(Data records Opens)

/-- CALL pushes the return address and jumps, and with a full stack takes STACK_OVERFLOW (R112, R191). -/
def Obligations.CallPushesOrOverflows : Prop :=
  ∀ (nnn : Addr) (s : State),
    decode (encodeNnn 0x2 nnn) = .ok (.call nnn) ∧
    (s.sp.val < 16 → Completes (.call nnn) s fun t =>
      t.stack[s.sp.val]? = some s.pc ∧ (∀ j : Nat, j ≠ s.sp.val → t.stack[j]? = s.stack[j]?) ∧
      t.sp.val = s.sp.val + 1 ∧ t.pc.toNat = nnn.toNat ∧ OnlyWrites [] [.stack, .sp, .pc] s t) ∧
    (s.sp.val = 16 → Completes (.call nnn) s fun t => TakesFault .stackOverflow (encodeNnn 0x2 nnn) s t)

/-- A CALL and then a RET come back to the word after the CALL, with the stack pointer as before (R110, R112, R118). -/
def Obligations.ReturnUndoesCall : Prop :=
  ∀ (nnn : Addr) (s : State) (w : Word), s.sp.val < 16 →
    Completes (.call nnn) s fun t => Completes .ret (t.setPc w) fun u =>
      u.pc = s.pc ∧ u.sp = s.sp ∧ u.stack[s.sp.val]? = some s.pc ∧
      (∀ j : Nat, j ≠ s.sp.val → u.stack[j]? = s.stack[j]?) ∧ OnlyWrites [] [.stack] s u

/-- JP sets pc to nnn, from which the next fetch faults only when nnn is 0xFFF (R111). -/
def Obligations.JumpSetsPc : Prop :=
  ∀ (nnn : Addr) (s : State), decode (encodeNnn 0x1 nnn) = .ok (.jpNnn nnn) ∧
    Completes (.jpNnn nnn) s fun t =>
      t.pc.toNat = nnn.toNat ∧ (t.fetch = none ↔ nnn = 0xFFF) ∧ OnlyWrites [] [.pc] s t

/-- JP V0 sets pc to the plain sum of V0 and nnn (R117). -/
def Obligations.JumpWithOffsetAddsV0 : Prop :=
  ∀ (nnn : Addr) (s : State), decode (encodeNnn 0xB nnn) = .ok (.jpV0Nnn nnn) ∧
    Completes (.jpV0Nnn nnn) s fun t =>
      t.pc.toNat = (s.getV 0).toNat + nnn.toNat ∧ t.pc.toNat ≤ 0x10FE ∧ OnlyWrites [] [.pc] s t

/-- SE and SNE with an immediate skip exactly on equality and inequality (R113, R114). -/
def Obligations.ImmediateSkipsCompareRegisterAndByte : Prop :=
  ∀ (x : Reg) (kk : Byte) (s : State),
    (decode (encodeXKk 0x3 x kk) = .ok (.seVxKk x kk) ∧
      Completes (.seVxKk x kk) s fun t => SkipsIf (s.getV x = kk) s t) ∧
    (decode (encodeXKk 0x4 x kk) = .ok (.sneVxKk x kk) ∧
      Completes (.sneVxKk x kk) s fun t => SkipsIf (s.getV x ≠ kk) s t)

/-- SE and SNE with two registers skip exactly on equality and inequality (R115, R116). -/
def Obligations.RegisterSkipsCompareTwoRegisters : Prop :=
  ∀ (x y : Reg) (s : State),
    (decode (encodeXyN 0x5 x y 0x0) = .ok (.seVxVy x y) ∧
      (∀ n : BitVec 4, n ≠ 0 → decode (encodeXyN 0x5 x y n) = .error .family5) ∧
      Completes (.seVxVy x y) s fun t => SkipsIf (s.getV x = s.getV y) s t) ∧
    (decode (encodeXyN 0x9 x y 0x0) = .ok (.sneVxVy x y) ∧
      (∀ n : BitVec 4, n ≠ 0 → decode (encodeXyN 0x9 x y n) = .error .family9) ∧
      Completes (.sneVxVy x y) s fun t => SkipsIf (s.getV x ≠ s.getV y) s t)

/-- LD Vx, kk, ADD Vx, kk and LD Vx, Vy write V[x] and no flag (R130, R131, R132). -/
def Obligations.LoadsAndImmediateAddWriteOneRegister : Prop :=
  ∀ (x y : Reg) (kk : Byte) (s : State),
    (decode (encodeXKk 0x6 x kk) = .ok (.ldVxKk x kk) ∧
      Completes (.ldVxKk x kk) s fun t => t.getV x = kk ∧ OnlyWrites [x] [] s t) ∧
    (decode (encodeXKk 0x7 x kk) = .ok (.addVxKk x kk) ∧
      Completes (.addVxKk x kk) s fun t =>
        (t.getV x).toNat = ((s.getV x).toNat + kk.toNat) % 256 ∧ OnlyWrites [x] [] s t) ∧
    (decode (encodeXyN 0x8 x y 0x0) = .ok (.ldVxVy x y) ∧
      Completes (.ldVxVy x y) s fun t => t.getV x = s.getV y ∧ OnlyWrites [x] [] s t)
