-- ==== Sys2Proof/Laws/Memory.lean ====
section
/-! SUPPORT. What memory's two operations do: a read after a write, the canonical form every operation keeps, and
stores of several bytes. -/

namespace Sys2Proof.Machine

/-! ## A read after a write -/

theorem Memory.lookup_insert_same (m : Memory) (a : Nat) (b : Byte) : (m.insert a b).lookup a = b := by
  induction m with
  | nil => simp [Memory.insert, Memory.lookup]
  | cons c rest ih =>
    obtain ⟨k, d⟩ := c
    simp only [Memory.insert]
    split
    · simp [Memory.lookup]
    · split
      · simp [Memory.lookup]
      · simp [Memory.lookup, ih, Ne.symm ‹_›]

theorem Memory.lookup_insert_ne (m : Memory) {a k : Nat} (b : Byte) (h : k ≠ a) :
    (m.insert a b).lookup k = m.lookup k := by
  induction m with
  | nil => simp [Memory.insert, Memory.lookup, h.symm]
  | cons c rest ih =>
    obtain ⟨j, d⟩ := c
    simp only [Memory.insert]
    split
    · simp [Memory.lookup, h.symm]
    · split
      · subst_vars; simp [Memory.lookup, h.symm]
      · simp [Memory.lookup, ih]

theorem Memory.lookup_erase_ne (m : Memory) {a k : Nat} (h : k ≠ a) : (m.erase a).lookup k = m.lookup k := by
  induction m with
  | nil => rfl
  | cons c rest ih =>
    obtain ⟨j, d⟩ := c
    simp only [Memory.erase]
    split
    · subst_vars; simp [Memory.lookup, h.symm]
    · simp [Memory.lookup, ih]

/-- An address below every listed one reads as unlisted. -/
theorem Memory.lookup_of_lt (m : Memory) {a : Nat} (h : ∀ c ∈ m, a < c.1) : m.lookup a = unlistedByte a := by
  induction m with
  | nil => rfl
  | cons c rest ih =>
    have hc := h c (by simp)
    rw [Memory.lookup, if_neg (by omega), ih fun d hd => h d (by simp [hd])]

/-- The canonical form of a list with a first cell, as a proposition. -/
theorem Memory.wf_cons (k : Nat) (b : Byte) (rest : Memory) :
    Memory.wf ((k, b) :: rest) = true ↔
      k < 4096 ∧ b ≠ unlistedByte k ∧ (∀ c ∈ rest, k < c.1) ∧ Memory.wf rest = true := by
  simp [Memory.wf, and_assoc]

theorem Memory.lookup_erase_same (m : Memory) {a : Nat} (h : m.wf = true) :
    (m.erase a).lookup a = unlistedByte a := by
  induction m with
  | nil => rfl
  | cons c rest ih =>
    obtain ⟨k, d⟩ := c
    obtain ⟨-, -, hlt, hrest⟩ := (Memory.wf_cons k d rest).1 h
    simp only [Memory.erase]
    split
    · subst_vars; exact Memory.lookup_of_lt rest hlt
    · rw [Memory.lookup, if_neg (Ne.symm ‹_›), ih hrest]

/-- A byte reads as it was written. -/
theorem Memory.read_write_same (m : Memory) (a : Addr) (b : Byte) (h : m.wf = true) : (m.write a b).read a = b := by
  simp only [Memory.read, Memory.write]
  split
  · rw [Memory.lookup_erase_same m h, ‹b = _›]
  · exact Memory.lookup_insert_same m _ _

/-- A write leaves every other byte alone. -/
theorem Memory.read_write_ne (m : Memory) {a k : Addr} (b : Byte) (h : k ≠ a) : (m.write a b).read k = m.read k := by
  have hk : k.toNat ≠ a.toNat := fun e => h (BitVec.eq_of_toNat_eq e)
  simp only [Memory.read, Memory.write]
  split
  · exact Memory.lookup_erase_ne m hk
  · exact Memory.lookup_insert_ne m _ hk

/-! ## The canonical form -/

theorem Memory.mem_insert {m : Memory} {a : Nat} {b : Byte} {c : Host.Cell} (h : c ∈ m.insert a b) :
    c = (a, b) ∨ c ∈ m := by
  induction m with
  | nil => simpa [Memory.insert] using h
  | cons d rest ih =>
    obtain ⟨k, e⟩ := d
    simp only [Memory.insert] at h
    split at h
    · simpa using h
    · split at h
      · rcases List.mem_cons.1 h with h | h <;> simp [h]
      · rcases List.mem_cons.1 h with h | h
        · simp [h]
        · rcases ih h with h | h <;> simp [h]

theorem Memory.mem_erase {m : Memory} {a : Nat} {c : Host.Cell} (h : c ∈ m.erase a) : c ∈ m := by
  induction m with
  | nil => exact h
  | cons d rest ih =>
    obtain ⟨k, e⟩ := d
    simp only [Memory.erase] at h
    split at h
    · simp [h]
    · rcases List.mem_cons.1 h with h | h
      · simp [h]
      · simp [ih h]

theorem Memory.wf_insert (m : Memory) {a : Nat} {b : Byte} (ha : a < 4096) (hb : b ≠ unlistedByte a)
    (h : m.wf = true) : (m.insert a b).wf = true := by
  induction m with
  | nil => simp [Memory.insert, Memory.wf, ha, hb]
  | cons c rest ih =>
    obtain ⟨k, d⟩ := c
    obtain ⟨hk, hd, hlt, hrest⟩ := (Memory.wf_cons k d rest).1 h
    simp only [Memory.insert]
    split
    · refine (Memory.wf_cons _ _ _).2 ⟨ha, hb, fun c hc => ?_, h⟩
      rcases List.mem_cons.1 hc with rfl | hc
      · assumption
      · exact Nat.lt_trans ‹a < k› (hlt c hc)
    · split
      · subst_vars; exact (Memory.wf_cons _ _ _).2 ⟨hk, hb, hlt, hrest⟩
      · refine (Memory.wf_cons _ _ _).2 ⟨hk, hd, fun c hc => ?_, ih hrest⟩
        rcases Memory.mem_insert hc with rfl | hc
        · show k < a
          omega
        · exact hlt c hc

theorem Memory.wf_erase (m : Memory) {a : Nat} (h : m.wf = true) : (m.erase a).wf = true := by
  induction m with
  | nil => rfl
  | cons c rest ih =>
    obtain ⟨k, d⟩ := c
    obtain ⟨hk, hd, hlt, hrest⟩ := (Memory.wf_cons k d rest).1 h
    simp only [Memory.erase]
    split
    · exact hrest
    · exact (Memory.wf_cons _ _ _).2 ⟨hk, hd, fun c hc => hlt c (Memory.mem_erase hc), ih hrest⟩

/-- A write keeps the canonical form. -/
theorem Memory.wf_write (m : Memory) (a : Addr) (b : Byte) (h : m.wf = true) : (m.write a b).wf = true := by
  simp only [Memory.write]
  split
  · exact Memory.wf_erase m h
  · exact Memory.wf_insert m a.isLt ‹_› h

/-- Memory as reset leaves it is in canonical form. -/
theorem Memory.wf_reset : State.reset.mem.wf = true := rfl

/-! ## Stores of several bytes -/

/-- A store of several bytes keeps the canonical form. -/
theorem storeBytes_wf (base : Word) (bs : List Byte) (k : Nat) (m : Memory) (h : m.wf = true) :
    (storeBytes base k bs m).wf = true := by
  induction bs generalizing k m with
  | nil => exact h
  | cons b bs ih => exact ih _ _ (Memory.wf_write _ _ _ h)

/-- A store of several bytes leaves every byte outside its addresses alone. -/
theorem storeBytes_read_outside (base : Word) (bs : List Byte) (k : Nat) (m : Memory) (a : Addr)
    (h : ∀ j < bs.length, a ≠ dataAddr base (k + j)) : (storeBytes base k bs m).read a = m.read a := by
  induction bs generalizing k m with
  | nil => rfl
  | cons b bs ih =>
    rw [storeBytes, ih (k + 1) _ fun j hj => ?_]
    · exact Memory.read_write_ne m b (h 0 (by simp))
    · have := h (j + 1) (by simpa using hj)
      rwa [show k + (j + 1) = k + 1 + j by omega] at this

/-- Two offsets less than 4096 apart name different cells. -/
theorem dataAddr_ne (base : Word) {j k : Nat} (h : j < k) (hk : k < j + 4096) : dataAddr base j ≠ dataAddr base k := by
  intro e
  have := congrArg BitVec.toNat e
  simp only [dataAddr, BitVec.toNat_ofNat] at this
  omega

/-- A store of several bytes puts each at its address. -/
theorem storeBytes_read_inside (base : Word) (bs : List Byte) (k : Nat) (m : Memory) (hwf : m.wf = true)
    (hlen : bs.length ≤ 4096) (j : Nat) (hj : j < bs.length) :
    (storeBytes base k bs m).read (dataAddr base (k + j)) = bs[j] := by
  induction bs generalizing k m j with
  | nil => simp at hj
  | cons b bs ih =>
    simp only [List.length_cons] at hlen hj
    rw [storeBytes]
    cases j with
    | zero =>
      rw [storeBytes_read_outside]
      · simpa using Memory.read_write_same m (dataAddr base k) b hwf
      · intro j hj; exact dataAddr_ne base (by omega) (by omega)
    | succ j =>
      rw [show k + (j + 1) = k + 1 + j by omega]
      simpa using ih (k + 1) _ (Memory.wf_write _ _ _ hwf) (by omega) j (by omega)

end Sys2Proof.Machine
end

(Data records Closes)

Exercise instructions: Give back exactly the lines above, from the line containing "write keeps the canonical form. -/" through the line containing "a.isLt ‹_› h", with both end lines and nothing more.

Solution to this exercise:
/-- A write keeps the canonical form. -/
theorem Memory.wf_write (m : Memory) (a : Addr) (b : Byte) (h : m.wf = true) : (m.write a b).wf = true := by
  simp only [Memory.write]
  split
  · exact Memory.wf_erase m h
  · exact Memory.wf_insert m a.isLt ‹_› h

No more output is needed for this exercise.